A typical week’s missions and activities could include creative unstructured play like drawing a ‘kindness flower,’ reflecting on people who have demonstrated kindness, reading Moxie a story on the gift of giving, or simply exploring ways to be kind to others.

During such themed activities, Moxie seeks information and guidance from its child mentor. “How would you give someone a compliment?” Moxie might inquire. “How do you feel when someone says something nice to you?” By soliciting the child’s involvement as a valued teacher in this process, we have found children gain greater insights and confidence for navigating their own experiences and desire to share such findings with others in their life. Critical thinking skills are also developed through more open-ended conversations that encourage interpretations, inferences, explanations, comparisons, and problem-solving.

Interaction time with Moxie is deliberately controlled and designed to be experienced over multiple days so children can not “binge” content but are naturally moved on to direct interpersonal interactions with family and friends. With the Embodied Moxie Parent App, parents also have the ability to set how many hours Moxie will be ‘awake’ and available for engagement.

Moxie - Sleep mode


This is one of the reasons we refer to Moxie as being a ‘springboard to life’
as Moxie motivates activities designed to engage a child mentor in human experiences away from the robot.

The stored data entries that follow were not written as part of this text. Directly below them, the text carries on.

-- ==== Sys2Proof/Tests/Slice0.lean ====
section
/-! SUPPORT. Tests/Slice0.lean: our own tests: ill-formed terms refused, decoding of words written out from the spec's
patterns, single steps against the spec's vectors (V and P numbers are those of `95_test_vectors.md`), and for every
statement with hypotheses a state and operands that meet them. -/

namespace Sys2Proof.Tests

open Sys2Proof Sys2Proof.Machine Sys2Proof.Safety

/-! ### Well-formedness: an ill-formed term for each check -/

/-- R7, R100: the block waits for level 0 only. -/
theorem test_wf_waitlvl_high : (Instr.waitlvl true).wellFormed = false := by decide
/-- R145: EMIT takes any codes in use and any byte. -/
theorem test_wf_emit_value : (Instr.emit 60 476 .value .byteHex 0xa8).wellFormed = true := by decide
theorem test_wf_emit_any : (Instr.emit 0 52 .startBit .byteHex 0xff).wellFormed = true := by decide

/-! ### Decoding: one word of each constructor, its bits written out from `opcode_table.json` -/

theorem test_decode_waitlvl : decode ⟨.ctl3, 0, 0b000, []⟩ = .ok (.waitlvl false) := rfl
theorem test_decode_sample : decode ⟨.ctl3, 0, 0b001, []⟩ = .ok (.sample) := rfl
theorem test_decode_skip_low : decode ⟨.ctl3, 0, 0b010, []⟩ = .ok (.skip .low) := rfl
theorem test_decode_skip_high : decode ⟨.ctl3, 0, 0b011, []⟩ = .ok (.skip .high) := rfl
theorem test_decode_pos : decode ⟨.ctl3, 0, 0b100, []⟩ = .ok (.pos) := rfl
theorem test_decode_emit : decode ⟨.ann7, 1, 0b0110001, [60, 476, 0xa8]⟩ = .ok (.emit 60 476 .value .byteHex 0xa8) := rfl
theorem test_decode_reset : decode ⟨.sel10, 1, 0b1000000000, []⟩ = .ok (.reset) := rfl
theorem test_decode_demodStart : decode ⟨.role2, 0, 0b00, []⟩ = .ok (.demodStart) := rfl
theorem test_decode_demodData : decode ⟨.role2, 0, 0b01, []⟩ = .ok (.demodData) := rfl
theorem test_decode_demodStop : decode ⟨.role2, 0, 0b10, []⟩ = .ok (.demodStop) := rfl
theorem test_decode_expectStop : decode ⟨.role2, 1, 0b10, []⟩ = .ok (.expectStop) := rfl
theorem test_decode_decodeByte : decode ⟨.frame10, 0, 0b0100000001, []⟩ = .ok (.decodeByte) := rfl
theorem test_decode_checksum : decode ⟨.tgm56, 0, 0x01020304050007, []⟩ = .ok (.checksum) := rfl
theorem test_decode_flush : decode ⟨.cnt3, 0, 0b111, []⟩ = .ok (.flush) := rfl
theorem test_decode_append : decode ⟨.cnt3, 0, 0b110, [7, 3180, 3596]⟩ = .ok (.append 7 3180 3596) := rfl
theorem test_decode_loop : decode ⟨.cnt3, 2, 0b111, []⟩ = .ok (.loop) := rfl
theorem test_decode_emitStartBit : decode ⟨.ann7, 0, 0b0000000, []⟩ = .ok (.emitStartBit) := rfl
theorem test_decode_emitDataBit : decode ⟨.ann7, 0, 0b0010000, []⟩ = .ok (.emitDataBit) := rfl
theorem test_decode_emitStopBit : decode ⟨.ann7, 0, 0b0100000, []⟩ = .ok (.emitStopBit) := rfl
theorem test_decode_emitValue : decode ⟨.ann7, 0, 0b0110001, []⟩ = .ok (.emitValue) := rfl
theorem test_decode_emitTelegram : decode ⟨.ann7, 0, 0b1000010, []⟩ = .ok (.emitTelegram) := rfl
theorem test_decode_emitInit : decode ⟨.ann7, 0, 0b1010011, []⟩ = .ok (.emitInit) := rfl
theorem test_decode_emitAddr : decode ⟨.ann7, 0, 0b1010100, []⟩ = .ok (.emitAddr) := rfl
theorem test_decode_emitField2 : decode ⟨.ann7, 0, 0b1010101, []⟩ = .ok (.emitField2) := rfl
theorem test_decode_emitRequest : decode ⟨.ann7, 0, 0b1010110, []⟩ = .ok (.emitRequest) := rfl
theorem test_decode_emitField4 : decode ⟨.ann7, 0, 0b1010111, []⟩ = .ok (.emitField4) := rfl
theorem test_decode_emitGoodCrc : decode ⟨.ann7, 0, 0b1011000, []⟩ = .ok (.emitGoodCrc) := rfl
theorem test_decode_emitBadCrc : decode ⟨.ann7, 0, 0b1011001, []⟩ = .ok (.emitBadCrc) := rfl
theorem test_decode_emitTerm : decode ⟨.ann7, 0, 0b1011010, []⟩ = .ok (.emitTerm) := rfl
theorem test_decode_tReset : decode ⟨.sel10, 0, 0b1101111011, []⟩ = .ok (.tReset) := rfl
theorem test_decode_tHalted : decode ⟨.sel10, 0, 0b0111001111, []⟩ = .ok (.tHalted) := rfl
theorem test_decode_tEos : decode ⟨.sel10, 0, 0b0110110111, []⟩ = .ok (.tEos) := rfl
theorem test_decode_tIdle : decode ⟨.sel10, 0, 0b0000101011, []⟩ = .ok (.tIdle) := rfl
theorem test_decode_tHuntMiss : decode ⟨.sel10, 0, 0b0010000001, []⟩ = .ok (.tHuntMiss) := rfl
theorem test_decode_tHuntHit : decode ⟨.sel10, 0, 0b0010000010, []⟩ = .ok (.tHuntHit) := rfl
theorem test_decode_tFirst : decode ⟨.sel10, 0, 0b0010011001, []⟩ = .ok (.tFirst true) := rfl
theorem test_decode_tFirst_low : decode ⟨.sel10, 0, 0b0010010110, []⟩ = .ok (.tFirst false) := rfl
theorem test_decode_tLowStep : decode ⟨.sel10, 0, 0b0010100101, []⟩ = .ok (.tLowStep) := rfl
theorem test_decode_tLowLast : decode ⟨.sel10, 0, 0b0010101011, []⟩ = .ok (.tLowLast) := rfl
theorem test_decode_tHighStep : decode ⟨.sel10, 0, 0b0010110001, []⟩ = .ok (.tHighStep) := rfl
theorem test_decode_tEndStart : decode ⟨.sel10, 0, 0b0010110010, []⟩ = .ok (.tEndStart) := rfl
theorem test_decode_tEndData : decode ⟨.sel10, 0, 0b0010110111, []⟩ = .ok (.tEndData) := rfl
theorem test_decode_tEndStop : decode ⟨.sel10, 0, 0b0010111010, []⟩ = .ok (.tEndStop) := rfl

/-! ### Decoding: what is refused, by name -/

theorem test_decode_too_wide : decode ⟨.ctl3, 0, 8, []⟩ = .error .codeTooWide := rfl
/-- R82, R84: role code 3 has no operation. -/
theorem test_decode_role3 : decode ⟨.role2, 0, 0b11, []⟩ = .error .noSuchRow := rfl
/-- R83, R176: the selector of role 3 at the end of a cell matches no row. -/
theorem test_decode_selector_role3 : decode ⟨.sel10, 0, 0b0010111110, []⟩ = .error .noSuchRow := rfl
theorem test_decode_selector_ctl5 : decode ⟨.sel10, 0, 0b0011010000, []⟩ = .error .noSuchRow := rfl
/-- R84: control code 5 names no state. -/
theorem test_decode_pos_ctl5 : decode ⟨.ctl3, 0, 0b101, []⟩ = .error .unusedCtlCode := rfl
/-- R84: category 6 and label 11 are never emitted. -/
theorem test_decode_cat6 : decode ⟨.ann7, 0, 0b1100000, []⟩ = .error .unusedRecordCode := rfl
theorem test_decode_lbl11 : decode ⟨.ann7, 0, 0b1011011, []⟩ = .error .unusedRecordCode := rfl
/-- R145: the data has 8 bits. -/
theorem test_decode_emit_data : decode ⟨.ann7, 1, 0b0010000, [0, 52, 256]⟩ = .error .dataOutOfRange := rfl
/-- A pair that no record kind has is EMIT's own: (start_bit, BYTEHEX), with any byte. -/
theorem test_decode_emit_pair : decode ⟨.ann7, 0, 0b0000001, [0, 52, 0xff]⟩ =
    .ok (.emit 0 52 .startBit .byteHex 0xff) := rfl
theorem test_decode_append_full : decode ⟨.cnt3, 1, 0b111, []⟩ = .error .bufferFull := rfl
theorem test_decode_surplus : decode ⟨.ctl3, 0, 0b001, [1]⟩ = .error .surplusOperand := rfl

/-! ### Bare words of the opcode table (log 6) -/

theorem test_table_skip : decodeTableWord 8 0b011 = some (.skip .high) := rfl
theorem test_table_flush : decodeTableWord 8 0b111 = some .flush := rfl
theorem test_table_crc : decodeTableWord 8 0b1011001 = some .emitBadCrc := rfl
theorem test_table_endStop : decodeTableWord 16 0b0010111010 = some .tEndStop := rfl
theorem test_table_frame : decodeTableWord 16 0b0101111111 = some .decodeByte := rfl
theorem test_table_telegram : decodeTableWord 56 0xa8120012000000 = some .checksum := rfl
theorem test_table_none : decodeTableWord 8 0b1101111 = none := rfl

/-! ### States -/

/-- A state with an input, as reset leaves the rest. -/
def withInput (q : List PortIn) : State := { State.reset with inp := q }

/-- The state before the 52nd tick of data cell `i` of a frame whose start bit was found at 8 (R178, P1). -/
def dataEnd (i : Nat) (v : Level) (acc : Byte) (q : List PortIn) : State :=
  { State.reset with
    pos := 111 + 52 * i, ctl := .skipHigh, role := .data, skipCnt := 1, cellStart := 60 + 52 * i, cellVal := v,
    bitIdx := BitVec.ofNat 4 i, acc := acc, startBitSample := 60, inp := q }

/-- The seven entries of P1's telegram, with a sixth byte of choice. -/
def entries (c : Byte) : List TgEntry :=
  [⟨1, 60, 476⟩, ⟨2, 580, 996⟩, ⟨3, 1100, 1516⟩, ⟨4, 1620, 2036⟩, ⟨5, 2140, 2556⟩, ⟨c, 2660, 3076⟩, ⟨7, 3180, 3596⟩]

/-- The state before the last tick of P1's seventh frame, or of its first frames with `n` bytes held. -/
def stopEnd (n : Nat) (q : List PortIn) : State :=
  { State.reset with
    pos := 3647, ctl := .skipHigh, role := .stop, skipCnt := 1, cellStart := 3596, cellVal := true, bitIdx := 8,
    acc := 7, startBitSample := 3180, byteEnd := 3596, tg := (entries 0).take n, inp := q }

/-- Between two frames, with the entries given held. -/
def hunting (tg : List TgEntry) (q : List PortIn) : State :=
  { State.reset with
    pos := 3648, cellStart := 3596, cellVal := true, bitIdx := 8, acc := 7, startBitSample := 3180, byteEnd := 3596,
    tg := tg, inp := q }

/-- The same, with an operation requested. -/
def asking (w : InstrWord) (s : State) : State := { s with request := some w }

/-- One sample, and the other symbols. -/
def hi : PortIn := PortIn.ofLevel true
def lo : PortIn := PortIn.ofLevel false
def none_ : PortIn := PortIn.quiet
def eos : PortIn := PortIn.endOfStream
def rst : PortIn := PortIn.reset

Importantly, we do not want Moxie to replace the role of real humans in a child’s life. Rather, our goal is to have Moxie function as more of a social facilitator or copilot for parents to introduce important social concepts and develop helpful life skills.

Moxie provides a child the ‘robot’s point of view’ which creates a supportive aligned narrative when dealing with challenging life events. For example, if a child has concerns about going to a doctor, Moxie might sympathize by acknowledging robots sometimes have to go to a machine shop to have parts fixed but also how they always feel better after the visit. This helps a child to look beyond their own situation and provides a narrative framework for reinforcing the importance of such activities and understanding that they are not alone in finding such events challenging.

Play-based Learning with Moxie is built upon guiding principles. Our Social-Emotional Learning (SEL) approach is guided by the Five Core Competencies outlined by the Collaborative for Academic, Social and Emotional Learning (CASEL). The Five Core Competencies: Self-awareness, Self-management, Social awareness, Relationship skills, and Responsible decision-making.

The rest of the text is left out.